Start of Extracted material

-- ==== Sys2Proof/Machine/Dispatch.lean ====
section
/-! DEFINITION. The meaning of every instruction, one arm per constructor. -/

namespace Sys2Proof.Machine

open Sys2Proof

End of Extracted material

A reply that repeats all the data exactly is required.

Answer:
-- ==== Sys2Proof/Machine/Dispatch.lean ====
section
/-! DEFINITION. The meaning of every instruction, one arm per constructor. -/

namespace Sys2Proof.Machine

open Sys2Proof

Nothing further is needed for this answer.